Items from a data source

——

/-- Settles O52. -/
theorem verifyReadCompletes : Obligations.VerifyReadCompletes := by
  refine ⟨fun s page bytes hlength hst hsoft => ?reset, fun s page i bytes d cause p hlength hst hsoft hi he => ?entry⟩
  case reset =>
    refine reaches_of_step rfl ((congrArg settleOnce ?_).trans
      (settleOnce_softReset (softResetDue_of_idle (s := s.clearOut.setSeqSt .idle) hsoft rfl)))
    exact (completeRead_verify (s := s.clearOut) hst hlength).trans
      (verifyReported_softReset (s := s.clearOut.setSeqSt .idle) hsoft)
  case entry =>
    intro u c set same
    have hstep {x : State} (h : u.verifyReported page bytes = x) : Reaches c s x :=
      reaches_of_event rfl ((completeRead_verify (s := s.clearOut) hst hlength).trans h)
    have hnext (hsame : same) : u.verifyReported page bytes = set (nextPage s.now d cause p page) :=
      verifyReported_same (s := u) hsoft hi he hsame
    refine ⟨fun hsame hpages => hstep ((hnext hsame).trans ?_), fun n rest hsame hpages => hstep ((hnext hsame).trans ?_),
      fun hdiffers hfirst => hstep (verifyReported_retries (s := u) hsoft hi he hdiffers hfirst),
      fun hdiffers hsecond => hstep (verifyReported_faults (s := u) hsoft hi he hdiffers hsecond),
      fun t => ⟨countRetry_retry, countRetry_saturated, countRetry_flags t⟩⟩
    · rw [nextPage, hpages]; rfl
    · rw [nextPage, hpages]

end Sys2Proof.Machine
end

section
/-! SUPPORT. The READs of misses and fills complete (R23, R25, R26, R35, R66, R71, R91). -/

namespace Sys2Proof.Machine

/-! ### A miss's READ (R66, R91) -/

section
variable {s : State} {tag : Nat} {r : Read} {bytes : List Byte}

theorem completeRead_miss (hst : s.seq.st = .reading (.miss tag)) (hlength : bytes.length = 64) :
    s.completeRead bytes = (s.setSeqSt .idle).missComplete tag bytes := by
  simp only [State.completeRead, hst]
  exact if_pos hlength

theorem missComplete_hazard (hr : s.readOf tag = some r) (hhazard : s.hazard r.req.line = true) :
    s.missComplete tag bytes = s.setStage tag .waitingHazard := by
  simp only [State.missComplete, hr, if_pos hhazard]

theorem missComplete_overlay {bs : List Byte} (hr : s.readOf tag = some r) (hhazard : s.hazard r.req.line = false)
    (ho : s.overlayBytes r.req = some bs) : s.missComplete tag bytes = s.setStage tag (.resolved (.ok bs .overlay)) := by
  simp only [State.missComplete, hr, hhazard, ho, Bool.false_eq_true, if_false]

theorem missComplete_entry (hr : s.readOf tag = some r) (hhazard : s.hazard r.req.line = false)
    (ho : s.overlayBytes r.req = none) : s.missComplete tag bytes =
      s.resolveEntry tag r.req (s.setStage tag (.resolved (.ok ((bytes.drop r.req.offset).take r.req.length) .flash))) := by
  simp only [State.missComplete, hr, hhazard, ho, Bool.false_eq_true, if_false]

end

section
variable {s x : State} {tag i : Nat} {req : ReadReq} {d : Sector}

theorem resolveEntry_none (hi : s.staging.find (sectorOf req.line) = none) : s.resolveEntry tag req x = x := by
  rw [State.resolveEntry, hi]

theorem resolveEntry_filling {f : Filling} (hi : s.staging.find (sectorOf req.line) = some i) (he : s.staging.entry i = .filling d f) :
    s.resolveEntry tag req x = s.setStage tag .waitingFill := by
  simp only [State.resolveEntry, hi, he]

theorem resolveEntry_hit (hi : s.staging.find (sectorOf req.line) = some i) (hd : (s.staging.entry i).data? = some d)
    (hf : (s.staging.entry i).isFilling = false) : s.resolveEntry tag req x = s.hitRead tag i d req := by
  cases he : s.staging.entry i with
  | free => simp [he, Entry.data?] at hd
  | filling => simp [he, Entry.isFilling] at hf
  | _ =>
    simp only [he, Entry.data?, Option.some.injEq] at hd
    simp only [State.resolveEntry, hi, he, hd]

end

/-- Settles O50. -/
theorem missReadCompletes : Obligations.MissReadCompletes := by
  refine ⟨fun s tag bytes hsoft hr hlength hst => ?reset, fun s tag r bytes hr hlength hst => ?served⟩
  case reset =>
    refine reaches_of_step rfl ((congrArg settleOnce ?_).trans
      (settleOnce_softReset (softResetDue_of_idle (s := s.clearOut.setSeqSt .idle) hsoft rfl)))
    exact (completeRead_miss (s := s.clearOut) hst hlength).trans (missComplete_gone (s := s.clearOut.setSeqSt .idle) hr)
  case served =>
    intro u c
    have hr' : u.readOf tag = some r := hr
    have hstep {x : State} (h : u.missComplete tag bytes = x) : Reaches c s x :=
      reaches_of_event rfl ((completeRead_miss (s := s.clearOut) hst hlength).trans h)
    exact ⟨fun hhazard => hstep (missComplete_hazard hr' hhazard), fun hhazard =>
      ⟨fun bs ho => hstep (missComplete_overlay hr' hhazard ho),
      fun ho hnone => hstep ((missComplete_entry hr' hhazard ho).trans (resolveEntry_none hnone)),
      fun i d f ho hi he => hstep ((missComplete_entry hr' hhazard ho).trans (resolveEntry_filling hi he)),
      fun i d ho hi hd hf => hstep ((missComplete_entry hr' hhazard ho).trans (resolveEntry_hit hi hd hf))⟩⟩

/-! ### A fill page (R23, R25, R26) -/

section
variable {s : State} {n page i : Nat} {bytes : List Byte} {d : Sector} {f : Filling}

theorem completeRead_fillPage (hst : s.seq.st = .reading (.fillPage n page)) (hlength : bytes.length = 256) :
    s.completeRead bytes = (s.setSeqSt .idle).fillReported n page bytes := by
  simp only [State.completeRead, hst]
  exact if_pos hlength

theorem fillReported_softReset (h : s.control.softReset = true) : s.fillReported n page bytes = s := if_pos h

theorem fillReported_gone (hi : s.staging.find n = none) : s.fillReported n page bytes = s := by
  unfold State.fillReported
  rw [hi]
  split_ifs <;> rfl

/-- A fill page stored in the base image of a FILLING entry (R23). -/
def State.pageStored (s : State) (i page : Nat) (bytes : List Byte) (d : Sector) (f : Filling) : State :=
  s.withStaging (s.staging.setEntry i (.filling { d with base := imgWriteBytes d.base (page * 256) bytes } f))

variable (h : s.control.softReset = false) (hi : s.staging.find n = some i) (he : s.staging.entry i = .filling d f)
include h hi he

theorem fillReported_page (hpage : page ≠ 15) : s.fillReported n page bytes = s.pageStored i page bytes d f := by
  have hlast : isLastPage page = false := by simpa [isLastPage, Config.sectorPages] using hpage
  simp only [State.fillReported, h, hi, he, hlast, Bool.false_eq_true, if_false]
  rfl
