-- ==== Sys2Proof/Machine/Fp.lean ====
section
/-! DEFINITION. FP32 arithmetic, compares and conversions (04 R105 to R111). Results land with their flags (R58). -/

namespace Sys2Proof.Machine

/-- A result with its flags to d (fwr of R106; R58). -/
def fwr (m : Marks) (d : Sreg) (r : W × FlagSet) (bound : Nat) (s : State) : State :=
  retire m (s.modMe (·.wrReg s.cycle d r.1 bound (some r.2.bits)))

def fp2 (f : Nat → XVal → XVal → W × FlagSet) (bound : Nat) (m : Marks) (d a b : Sreg) (s : State) :
    Host.Outcome State Fault Refusal :=
  issueWord [d.toNat, a.toNat, b.toNat] (fun s => fwr m d (f (rmNow s) (f32 (rd s a 1)) (f32 (rd s b 2))) bound s) s

/-- Bit-level forms that raise no flag (R107, R108). -/
def fpBits2 (f : Nat → Nat → W) (m : Marks) (d a b : Sreg) (s : State) : Host.Outcome State Fault Refusal :=
  issueWord [d.toNat, a.toNat, b.toNat] (fun s => fwr m d (f (rd s a 1).toNat (rd s b 2).toNat, .none) 4 s) s

def fpBits1 (f : Nat → W) (m : Marks) (d a : Sreg) (s : State) : Host.Outcome State Fault Refusal :=
  issueWord [d.toNat, a.toNat] (fun s => fwr m d (f (rd s a 1).toNat, .none) 4 s) s

def execFadd (m : Marks) (d a b : Sreg) (s : State) := fp2 (fun rm x y => fround rm (nvAdd x y) (x.add rm y)) 4 m d a b s
def execFsub (m : Marks) (d a b : Sreg) (s : State) :=
  fp2 (fun rm x y => fround rm (nvAdd x y.neg) (x.add rm y.neg)) 4 m d a b s
def execFmul (m : Marks) (d a b : Sreg) (s : State) :=
  fp2 (fun rm x y => fround rm { nv := nvMul x y } (x.mul y)) 4 m d a b s
def execFdiv (m : Marks) (d a b : Sreg) (s : State) := fp2 (fun rm x y => fround rm (nvDiv x y) (x.div y)) 16 m d a b s

def execFsqrt (m : Marks) (d a : Sreg) (s : State) : Host.Outcome State Fault Refusal :=
  issueWord [d.toNat, a.toNat] (fun s => let x := f32 (rd s a 1); fwr m d (fround (rmNow s) (nvSqrt x) x.sqrt) 18 s) s

def execFma (m : Marks) (d a b c : Sreg) (s : State) : Host.Outcome State Fault Refusal :=
  issueWord [d.toNat, a.toNat, b.toNat, c.toNat] (fun s =>
    let x := f32 (rd s a 1); let y := f32 (rd s b 2); let z := f32 (rd s c 3)
    fwr m d (fround (rmNow s) (nvFma x y z) ((x.mul y).add (rmNow s) z)) 4 s) s

/-- The canonical NaN of arithmetic (R20), or a word built from a's low bits. -/
def unlessNan (a : Nat) (v : Nat) : W := if (fp32.decode (a % 2 ^ 32)).isNan then 0x7fc00000 else BitVec.ofNat 64 v

def fminmax (max : Bool) (a b : Nat) : W :=
  let x := fp32.decode (a % 2 ^ 32)
  let y := fp32.decode (b % 2 ^ 32)
  if x.isNan || y.isNan then 0x7fc00000
  else BitVec.ofNat 64 ((if (if max then belowF x y else belowF y x) then b else a) % 2 ^ 32)

def execFmin (m : Marks) (d a b : Sreg) (s : State) := fpBits2 (fminmax false) m d a b s
def execFmax (m : Marks) (d a b : Sreg) (s : State) := fpBits2 (fminmax true) m d a b s
def execFabs (m : Marks) (d a : Sreg) (s : State) := fpBits1 (fun x => unlessNan x (x % 2 ^ 31)) m d a s
def execFneg (m : Marks) (d a : Sreg) (s : State) :=
  fpBits1 (fun x => unlessNan x ((1 - bits x 31 1) * 2 ^ 31 + x % 2 ^ 31)) m d a s
def execFsgnj (m : Marks) (d a b : Sreg) (s : State) :=
  fpBits2 (fun x y => unlessNan x (bits y 31 1 * 2 ^ 31 + x % 2 ^ 31)) m d a b s
def execFclass (m : Marks) (d a : Sreg) (s : State) := fpBits1 fclassOf m d a s

/-- fcmp (R109): a predicate, bound 4; it lands no flag but replaces LAST (R58). -/
def fcmp (c : XVal → XVal → Bool) (m : Marks) (p : Preg) (a b : Sreg) (s : State) : Host.Outcome State Fault Refusal :=
  issueWord [a.toNat, b.toNat] (fun s => retire m (wrp p (c (f32 (rd s a 1)) (f32 (rd s b 2))) 4 (some 0) s)) s

def execFcmpEq (m : Marks) (p : Preg) (a b : Sreg) (s : State) := fcmp (fun x y => x.eqv y) m p a b s
def execFcmpLt (m : Marks) (p : Preg) (a b : Sreg) (s : State) := fcmp (fun x y => x.lt y) m p a b s
def execFcmpLe (m : Marks) (p : Preg) (a b : Sreg) (s : State) := fcmp (fun x y => x.lt y || x.eqv y) m p a b s
def execFcmpUn (m : Marks) (p : Preg) (a b : Sreg) (s : State) := fcmp (fun x y => x.isNan || y.isNan) m p a b s

/-! Conversions (R111): the rounding mode is the word's. -/

def cvtWord (f : W → W × FlagSet) (m : Marks) (d a : Sreg) (s : State) : Host.Outcome State Fault Refusal :=
  issueWord [d.toNat, a.toNat] (fun s => fwr m d (f (rd s a 1)) 4 s) s

def execCvtIF (m : Marks) (d a : Sreg) (u : Bool) (rm : BitVec 3) (s : State) : Host.Outcome State Fault Refusal :=
  cvtWord (fun x => fround rm.toNat .none (.ofInt (if u then (x.toNat : Int) else x.toInt))) m d a s

def execCvtFI (m : Marks) (d a : Sreg) (u : Bool) (rm : BitVec 3) (s : State) : Host.Outcome State Fault Refusal :=
  cvtWord (fun x => let r := toIntTy 64 (!u) rm.toNat 0 true (f32 x); (BitVec.ofNat 64 r.1, r.2)) m d a s

def execCvtFBf (m : Marks) (d a : Sreg) (rm : BitVec 3) (s : State) : Host.Outcome State Fault Refusal :=
  cvtWord (fun x => let r := roundTo bf16 rm.toNat 0 false (f32 x); (BitVec.ofNat 64 r.1, r.2)) m d a s

def execCvtBfF (m : Marks) (d a : Sreg) (rm : BitVec 3) (s : State) : Host.Outcome State Fault Refusal :=
  cvtWord (fun x => (BitVec.ofNat 64 (roundTo fp32 rm.toNat 0 false (bf16.decode (x.toNat % 2 ^ 16))).1, .none)) m d a s

end Sys2Proof.Machine
end

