/-- sortnet of one group of 64 (R229). -/
def stepSortnet (v : Site) (i0 : Nat) : EngM Unit := do
  let r ← get
  let f := r.b.f
  let ty := tyOf f 1
  let pay := fbits f 22 1 1 == 1
  let js := (List.range (min 64 (extOf f 0 - i0))).map (i0 + ·)
  let xs ← js.mapM fun j => do
    let q ← if pay then do
        let pb ← placeAt v 2 (idxAt r.b j) true false
        readCode v 2 (tyOf f 2) pb
      else pure 0
    let pa ← placeAt v 1 (idxAt r.b j) true false
    return (← readCode v 1 ty pa, q)
  let _ ← (js.zip (sortKeys (keyBefore ty (fbits f 22 0 1 == 1)) xs)).mapM fun x => do
    let i := idxAt r.b x.1
    let pd ← placeAt v 0 i false true
    writeCode v 0 ty pd x.2.1
    if pay then
      auxWrite v (wrap64 (fbits f 23 0 20 + (addrOf f 0 i v.t : Int) - baseOf f 0 v.t ty)) 4 x.2.2

def sortnetOp : OpBody := { vectorOp stepSortnet (rowTicks 4 64 0) with grain := fun _ => 64 }
def execSortnet (c : Cl) (t : Tl) (s : State) : Host.Outcome State Fault Refusal := operator 0x2b sortnetOp c t .v s

/-- emit (R230): one element a tick, forwarded in the third step of the next tick's changes (R182). -/
def stepEmit (v : Site) (i0 : Nat) : EngM Unit := do
  let r ← get
  let f := r.b.f
  let x := (← valAt v 1 (idx r.b i0)).int
  let z := x * sx (fbits f 23 0 32) 32 + sx (fbits f 23 32 32) 32
  let y : Nat := if fbits f 22 0 1 = 1 then (max 0 (min 65535 z)).toNat else (z % (2 ^ 16 : Nat)).toNat
  if fbits f 31 21 1 = 1 then
    modify fun r => { r with s := r.s.modTile v.c v.t fun t =>
      { t with fwds := t.fwds ++ [(Eng.ofCode (fbits f 31 8 2), BitVec.ofNat 6 (fbits f 31 10 6), BitVec.ofNat 5 (fbits f 31 16 5),
          BitVec.ofNat 16 y)] } }

def emitOp : OpBody := { vectorOp stepEmit (fun _ _ _ => 1) with whole := false }
def execEmit (c : Cl) (t : Tl) (s : State) : Host.Outcome State Fault Refusal := operator 0x2c emitOp c t .v s

end Sys2Proof.Machine
end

——

**EXERCISE DETAILS**
Copy the records above exactly, beginning at the line that contains "let js := (List.range" and stopping after the line that contains "changes (R182). -/".

**RESPONSE FOR THIS EXERCISE**
  let js := (List.range (min 64 (extOf f 0 - i0))).map (i0 + ·)
  let xs ← js.mapM fun j => do
    let q ← if pay then do
        let pb ← placeAt v 2 (idxAt r.b j) true false
        readCode v 2 (tyOf f 2) pb
      else pure 0
    let pa ← placeAt v 1 (idxAt r.b j) true false
    return (← readCode v 1 ty pa, q)
  let _ ← (js.zip (sortKeys (keyBefore ty (fbits f 22 0 1 == 1)) xs)).mapM fun x => do
    let i := idxAt r.b x.1
    let pd ← placeAt v 0 i false true
    writeCode v 0 ty pd x.2.1
    if pay then
      auxWrite v (wrap64 (fbits f 23 0 20 + (addrOf f 0 i v.t : Int) - baseOf f 0 v.t ty)) 4 x.2.2

def sortnetOp : OpBody := { vectorOp stepSortnet (rowTicks 4 64 0) with grain := fun _ => 64 }
def execSortnet (c : Cl) (t : Tl) (s : State) : Host.Outcome State Fault Refusal := operator 0x2b sortnetOp c t .v s

/-- emit (R230): one element a tick, forwarded in the third step of the next tick's changes (R182). -/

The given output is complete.